Cheltenham nerves kicking in

The Cheltenham nerves are kicking in now and we’re really just putting the finishing touches to our team for the festival. We haven’t fully decided on the full make-up of that team but Oscars Well and Bostons Angel will definitely be going and I’m happy to report that they are well.

Cheltenham nerves kicking in

I do get nervous before the big races and the big meetings and as everybody knows, when it comes to national hunt racing, there is none bigger than Cheltenham. The fine weather we’ve been having is definitely something I’m delighted about as the better ground will suit well. It’s still a bit tacky at the moment, which shows you just how much rain fell but if it keeps going as it is, it will be fine. But of course we know from bitter experience that it can change in a matter of minutes. We’ve had it all at Cheltenham – Mediterranean sun, heavy winds, lashing rain and ski-slope snow so it’s pointless making any predictions about the ground until we get there.

Oscars Well and Bostons Angel both worked this week and we were very pleased with them. They won’t school until next week so that will put off any potential heart attacks until then! But right now, they are where we’d want them to be to give of their best in a week and a half.

In every newspaper you open or racing channel you look at right now, there’s some news about horses that are ruled out or might not make it or are waiting for Aintree. The picture is becoming clearer but it heightens the anxiety because, when you’re this close, any sort of setback means that to all intents and purposes, you’re not going to make it.

We could well be starting our UK campaign a little earlier as Alpine Eagle has been entered for next Saturday’s Imperial Cup at Sandown. It will all depend on what weight he gets. You don’t always know how the Irish will be treated by the English handicapper. I hope he gets in and around the same mark as he has here. He’s well exposed so that should be the case.

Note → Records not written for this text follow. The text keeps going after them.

-- ==== Sys2Proof/Tests/Slice0.lean ====
section
/-!
SUPPORT. The model's own tests: words of the spec's encodings and what they decode to, terms and words that are refused,
one step of each instruction on a small state, and for each statement states that meet its hypotheses.
-/

namespace Sys2Proof.Tests
open Sys2Proof Sys2Proof.Machine

set_option Elab.async false

/-! ### Words of the encodings, bit by bit -/

theorem test_decode_alu :
    decode 0b10000000_100101_010110_001011_000000 = .ok (.add 37 22 11) ∧
    decode 0b10000000_100101_010110_001011_000001 = .ok (.sub 37 22 11) ∧
    decode 0b10000000_100101_010110_001011_000010 = .ok (.mul 37 22 11) ∧
    decode 0b10000000_100101_010110_001011_000011 = .ok (.mulh 37 22 11) ∧
    decode 0b10000000_100101_010110_001011_000100 = .ok (.mulhu 37 22 11) ∧
    decode 0b10000000_100101_010110_001011_000101 = .ok (.div 37 22 11) ∧
    decode 0b10000000_100101_010110_001011_000110 = .ok (.divu 37 22 11) ∧
    decode 0b10000000_100101_010110_001011_000111 = .ok (.rem 37 22 11) ∧
    decode 0b10000000_100101_010110_001011_001000 = .ok (.remu 37 22 11) ∧
    decode 0b10000000_100101_010110_001011_001001 = .ok (.and 37 22 11) ∧
    decode 0b10000000_100101_010110_001011_001010 = .ok (.or 37 22 11) ∧
    decode 0b10000000_100101_010110_001011_001011 = .ok (.xor 37 22 11) ∧
    decode 0b10000000_100101_010110_001011_001100 = .ok (.shl 37 22 11) ∧
    decode 0b10000000_100101_010110_001011_001101 = .ok (.shr 37 22 11) ∧
    decode 0b10000000_100101_010110_001011_001110 = .ok (.sar 37 22 11) ∧
    decode 0b10000000_100101_010110_001011_001111 = .ok (.slt 37 22 11) ∧
    decode 0b10000000_100101_010110_001011_010000 = .ok (.sltu 37 22 11) ∧
    decode 0b10000000_100101_010110_001011_010001 = .ok (.min 37 22 11) ∧
    decode 0b10000000_100101_010110_001011_010010 = .ok (.max 37 22 11) ∧
    decode 0b10000000_100101_010110_001011_010011 = .ok (.minu 37 22 11) ∧
    decode 0b10000000_100101_010110_001011_010100 = .ok (.maxu 37 22 11) ∧
    decode 0b10000000_100101_010110_000000010101 = .ok (.clz 37 22) ∧
    decode 0b10000000_100101_010110_000000010110 = .ok (.popc 37 22) := by
  refine ⟨?_, ?_, ?_, ?_, ?_, ?_, ?_, ?_, ?_, ?_, ?_, ?_, ?_, ?_, ?_, ?_, ?_, ?_, ?_, ?_, ?_, ?_, ?_⟩ <;> rfl

theorem test_decode_immediate :
    decode 0b10000001_100101_010110_110000110101 = .ok (.addi 37 22 3125) ∧
    decode 0b10000010_100101_010110_110000110101 = .ok (.andi 37 22 3125) ∧
    decode 0b10000011_100101_010110_110000110101 = .ok (.ori 37 22 3125) ∧
    decode 0b10000100_100101_010110_110000110101 = .ok (.xori 37 22 3125) ∧
    decode 0b10000101_100101_010110_000000_101011 = .ok (.shli 37 22 43) ∧
    decode 0b10000110_100101_010110_000000_101011 = .ok (.shri 37 22 43) ∧
    decode 0b10000111_100101_010110_000000_101011 = .ok (.sari 37 22 43) ∧
    decode 0b10001000_100101_010110_110000110101 = .ok (.slti 37 22 3125) ∧
    decode 0b10001001_100101_010110_110000110101 = .ok (.sltiu 37 22 3125) ∧
    decode 0b10001010_100101_101010010111110001 = .ok (.lui 37 173553) := by
  refine ⟨?_, ?_, ?_, ?_, ?_, ?_, ?_, ?_, ?_, ?_⟩ <;> rfl

theorem test_decode_branch :
    decode 0b10001011_010110_001011_110000110101 = .ok (.beq 22 11 3125) ∧
    decode 0b10001100_010110_001011_110000110101 = .ok (.bne 22 11 3125) ∧
    decode 0b10001101_010110_001011_110000110101 = .ok (.blt 22 11 3125) ∧
    decode 0b10001110_010110_001011_110000110101 = .ok (.bge 22 11 3125) ∧
    decode 0b10001111_010110_001011_110000110101 = .ok (.bltu 22 11 3125) ∧
    decode 0b10010000_010110_001011_110000110101 = .ok (.bgeu 22 11 3125) ∧
    decode 0b10010001_100101_101010010111110001 = .ok (.jal 37 173553) ∧
    decode 0b10010010_100101_010110_110000110101 = .ok (.jalr 37 22 3125) := by
  refine ⟨?_, ?_, ?_, ?_, ?_, ?_, ?_, ?_⟩ <;> rfl

theorem test_decode_memory :
    decode 0b10010011_100101_1001_010110_10110110 = .ok (.ldb 37 9 22 182) ∧
    decode 0b10010100_100101_1001_010110_10110110 = .ok (.ldh 37 9 22 182) ∧
    decode 0b10010101_100101_1001_010110_10110110 = .ok (.ldw 37 9 22 182) ∧
    decode 0b10010110_100101_1001_010110_10110110 = .ok (.ldd 37 9 22 182) ∧
    decode 0b10010111_100101_1001_010110_10110110 = .ok (.ldbu 37 9 22 182) ∧
    decode 0b10011000_100101_1001_010110_10110110 = .ok (.ldhu 37 9 22 182) ∧
    decode 0b10011001_100101_1001_010110_10110110 = .ok (.ldwu 37 9 22 182) ∧
    decode 0b10011010_100101_1001_010110_10110110 = .ok (.stb 37 9 22 182) ∧
    decode 0b10011011_100101_1001_010110_10110110 = .ok (.sth 37 9 22 182) ∧
    decode 0b10011100_100101_1001_010110_10110110 = .ok (.stw 37 9 22 182) ∧
    decode 0b10011101_100101_1001_010110_10110110 = .ok (.std 37 9 22 182) ∧
    decode 0b10011110_100101_1001_010110_10110110 = .ok (.lda 37 9 22 182) ∧
    decode 0b10011111_100101_1001_010110_10110110 = .ok (.stl 37 9 22 182) := by
  refine ⟨?_, ?_, ?_, ?_, ?_, ?_, ?_, ?_, ?_, ?_, ?_, ?_, ?_⟩ <;> rfl

theorem test_decode_atomic :
    decode 0b10100000_100101_1001_010110_001011_1_1 = .ok (.amoadd 37 9 22 11 true true) ∧
    decode 0b10100001_100101_1001_010110_001011_1_1 = .ok (.amoswp 37 9 22 11 true true) ∧
    decode 0b10100010_100101_1001_010110_001011_1_1 = .ok (.amocas 37 9 22 11 true true) ∧
    decode 0b10100011_100101_1001_010110_001011_1_1 = .ok (.amomin 37 9 22 11 true true) ∧
    decode 0b10100100_100101_1001_010110_001011_1_1 = .ok (.amomax 37 9 22 11 true true) ∧
    decode 0b10100101_100101_1001_010110_001011_1_1 = .ok (.amoand 37 9 22 11 true true) ∧
    decode 0b10100110_100101_1001_010110_001011_1_1 = .ok (.amoor 37 9 22 11 true true) ∧
    decode 0b10100111_100101_1001_010110_001011_1_1 = .ok (.amoxor 37 9 22 11 true true) := by
  refine ⟨?_, ?_, ?_, ?_, ?_, ?_, ?_, ?_⟩ <;> rfl

theorem test_decode_capability :
    decode 0b1010100000_0101_1001_010110_10110110 = .ok (.cld 5 9 22 182) ∧
    decode 0b1010100100_0101_1001_010110_10110110 = .ok (.cst 5 9 22 182) ∧
    decode 0b1010101000_0101_00_0110_001011_000000 = .ok (.csetb 5 6 11) ∧
    decode 0b1010101100_0101_00_0110_001011_000000 = .ok (.candp 5 6 11) ∧
    decode 0b10101100_100101_00_0110_000000_000101 = .ok (.cget 37 6 .otype) ∧
    decode 0b1010110100_0101_00_0110_000000000000 = .ok (.cmov 5 6) := by
  refine ⟨?_, ?_, ?_, ?_, ?_, ?_⟩ <;> rfl

theorem test_decode_fibre :
    decode 0b10101110_100101_1001_010110_00000000 = .ok (.fnew 37 9 22) ∧
    decode 0b10101111_100101_1001_010110_00000000 = .ok (.ffree 37 9 22) ∧
    decode 0b10110000_100101_1001_010110_001011_10 = .ok (.fmrg 37 9 22 11 2) ∧
    decode 0b10110001_100101_1001_010110_001011_10 = .ok (.fscan 37 9 22 11 2) ∧
    decode 0b10110010_100101_1001_010110_001011_10 = .ok (.fprobe 37 9 22 11 2) ∧
    decode 0b10110011_100101_1001_010110_001011_10 = .ok (.fdel 37 9 22 11 2) ∧
    decode 0b10110100_100101_1001_010110_00000000 = .ok (.finfo 37 9 22) := by
  refine ⟨?_, ?_, ?_, ?_, ?_, ?_, ?_⟩ <;> rfl

theorem test_decode_launch_and_remote :
    decode 0b10110101_100101_00_0110_001011_000000 = .ok (.launch 37 6 11) ∧
    decode 0b10110110_100101_00_0110_001011_000000 = .ok (.splice 37 6 11) ∧
    decode 0b10110111_100101_010110_000000000000 = .ok (.preempt 37 22) ∧
    decode 0b10111000_100101_00_0110_001011_000000 = .ok (.resume 37 6 11) ∧
    decode 0b10111001_100101_00_0110_001011_000000 = .ok (.cfgld 37 6 11) ∧
    decode 0b10111010_100101_000000000000000000 = .ok (.evpopPoll 37) ∧
    decode 0b10111010_100101_000000000000000001 = .ok (.evpopWait 37) ∧
    decode 0b10111011_100101_1001_1_10011_001011_10 = .ok (.rcall 37 9 true 19 11 2) ∧
    decode 0b10111100_100101_010110_001011_000000 = .ok (.rwait 37 22 11) ∧
    decode 0b10111101_100101_010110_001011_000000 = .ok (.rret 37 22 11) ∧
    decode 0b1011110100000000_0110_001011_000001 = .ok (.rfwd 6 11) ∧
    decode 0b10111110000000000000000000_000011 = .ok (.fence .die) := by
  refine ⟨?_, ?_, ?_, ?_, ?_, ?_, ?_, ?_, ?_, ?_, ?_, ?_⟩ <;> rfl

theorem test_decode_system :
    decode 0b10111111000000_100110100101_000000 = .ok (.trap 2469) ∧
    decode 0b10111111000000000000000000000001 = .ok (.eret) ∧
    decode 0b10111111_100101_100110100101_000010 = .ok (.sysrd 37 2469) ∧
    decode 0b10111111_100101_100110100101_000011 = .ok (.syswr 37 2469) ∧
    decode 0b10111111000000000000000000000100 = .ok (.wfe) ∧
    decode 0b10111111000000000000000000000101 = .ok (.sev) ∧
    decode 0b10111111000000000000000000000110 = .ok (.halt) ∧
    decode 0b10111111000000_010110_001011_000111 = .ok (.tlbi 22 11) ∧
    decode 0b10111111_100101_010110_001011_001000 = .ok (.crc 37 22 11) ∧
    decode 0b10111111_100101_00_0110_001011_001001 = .ok (.vsig 37 6 11) ∧
    decode 0b10111111_100101_00_0110_001011_001010 = .ok (.ldsc 37 6 11) ∧
    decode 0b10111111_100101_00_0110_001011_001011 = .ok (.stsc 37 6 11) ∧
    decode 0b10111111_100101_00_0110_001011_001100 = .ok (.cfgchk 37 6 11) ∧
    decode 0b10111111_100101_010110_000000001101 = .ok (.cfgclr 37 22) ∧
    decode 0b10111111_100101_010110_000000001110 = .ok (.barw 37 22) ∧
    decode 0b10111111000000000000000000001111 = .ok (.ifence) ∧
    decode 0b10111111_100101_010110_001011_010000 = .ok (.sbind 37 22 11) ∧
    decode 0b10111111_100101_010110_000000010001 = .ok (.sbar 37 22) ∧
    decode 0b10111111_100101_000000000000010010 = .ok (.cyc 37) := by
  refine ⟨?_, ?_, ?_, ?_, ?_, ?_, ?_, ?_, ?_, ?_, ?_, ?_, ?_, ?_, ?_, ?_, ?_, ?_, ?_⟩ <;> rfl

theorem test_decode_cell_dataflow :
    decode 0b00000000001111111111111111110000 = .ok (.nop) ∧
    decode 0b00000001_10_1111111111111111110000 = .ok (.bx ⟨.onFalse, ⟨.out, 127⟩, ⟨.out, 127⟩, 0⟩) ∧
    decode 0b00000010_10_0_10101_0000000000000000 = .ok (.bxi ⟨.onFalse, 21⟩) ∧
    decode 0b00000011_10_0000000000000000000000 = .ok (.bend ⟨.onFalse, 0⟩) ∧
    decode 0b00000100_10_011000101_111000010_0000 = .ok (.mov ⟨.onFalse, ⟨.r, 69⟩, ⟨.out, 66⟩, 0⟩) ∧
    decode 0b00000101_10_011000101_1101001011100 = .ok (.movi ⟨.onFalse, ⟨.r, 69⟩, 6748⟩) ∧
    decode 0b00000110_10_011000101_1101001011100 = .ok (.movh ⟨.onFalse, ⟨.r, 69⟩, 6748⟩) ∧
    decode 0b00000111_10_011000101_111000010_0000 = .ok (.null ⟨.onFalse, ⟨.r, 69⟩, ⟨.out, 66⟩, 0⟩) ∧
    decode 0b00001000_10_011000101_111000010_0000 = .ok (.iota ⟨.onFalse, ⟨.r, 69⟩, ⟨.out, 66⟩, 0⟩) ∧
    decode 0b00001001_10_011000101_111000010_0000 = .ok (.cid ⟨.onFalse, ⟨.r, 69⟩, ⟨.out, 66⟩, 0⟩) ∧
    decode 0b00001010_10_011000101_111000010_0000 = .ok (.cellCyc ⟨.onFalse, ⟨.r, 69⟩, ⟨.out, 66⟩, 0⟩) ∧
    decode 0b00001011_10_1111111111111111110000 = .ok (.cellTrap ⟨.onFalse, ⟨.out, 127⟩, ⟨.out, 127⟩, 0⟩) ∧
    decode 0b00001100_10_011000101_111000010_0110 = .ok (.testk ⟨.onFalse, ⟨.r, 69⟩, ⟨.out, 66⟩, 6⟩) ∧
    decode 0b0000110111_011000101_111000010_0000 = .ok (.sel ⟨.third, ⟨.r, 69⟩, ⟨.out, 66⟩, 0⟩) ∧
    decode 0b00001110_10_011000101_111000010_0000 = .ok (.setv ⟨.onFalse, ⟨.r, 69⟩, ⟨.out, 66⟩, 0⟩) ∧
    decode 0b00001111_10_011000101_111000010_0000 = .ok (.getv ⟨.onFalse, ⟨.r, 69⟩, ⟨.out, 66⟩, 0⟩) := by
  refine ⟨?_, ?_, ?_, ?_, ?_, ?_, ?_, ?_, ?_, ?_, ?_, ?_, ?_, ?_, ?_, ?_⟩ <;> rfl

Fran Berry sat on Pathfork for the first time yesterday and was very happy with him. He has developed well and is doing all that we’d want of him at this stage. As I’ve said before, while Cheltenham is like the Olympics for jump racing, I have another Olympics to prepare for with Pathfork and Laughing Lashes and I can’t take my eye off the ball there with the two Guineas races less than two months away.

On to the more immediate racing and I only have three runners this weekend, starting with two at Gowran Park today. Both Top Of The Rock and Ricardian are on retrieval missions after failing to completely the course the last time.

Top of the Rock seems to be in good form and must have a chance, while I’m looking for an improved run from Ricardian and thought we’d get it the last day but he unseated Mark. We should know more today. They have both been schooled since those runs and jumped well so hopefully those mishaps were just a glitch.

The Engineer runs in the bumper at Naas tomorrow. He’s an Old Vic who had a nice run in a maiden hurdle won by So Young at Christmas. You are allowed run them in two maiden hurdles and still switch back to bumpers so I decided to run in a hurdle first because he’s a little bit of a nervous horse and I thought that help him get some confidence.

He is a five-year-old so really he’s a horse for next year and a good prospect but it would be great if he could win a bumper. Tomorrow’s race is a good one - as all bumpers are at this time of the year - so we just have to take our chance. I would certainly be hoping for a good run as that hurdle race should have done him good but I would say that, while he’s a lovely horse, he’s definitely one for the future.

I was very, very pleased with Jenari in the four-year-old bumper at Leopardstown last Sunday. He did everything right and probably just ran into a better horse in Dermot Weld’s Waaheb, who was long odds on, finishing at 4/9.

They went no gallop, which wouldn’t have helped Jenari very much, but he still put it up to Waaheb, getting within a length and a half, and the two of them pulled right away from the third horse, who was nine lengths further back. That would indicate that they are two decent horses.

He’s entered in a four-year-old bumper in Gowran at the beginning of April but we might go straight to Punchestown. He will improve for the better ground so he could be one to keep an eye on.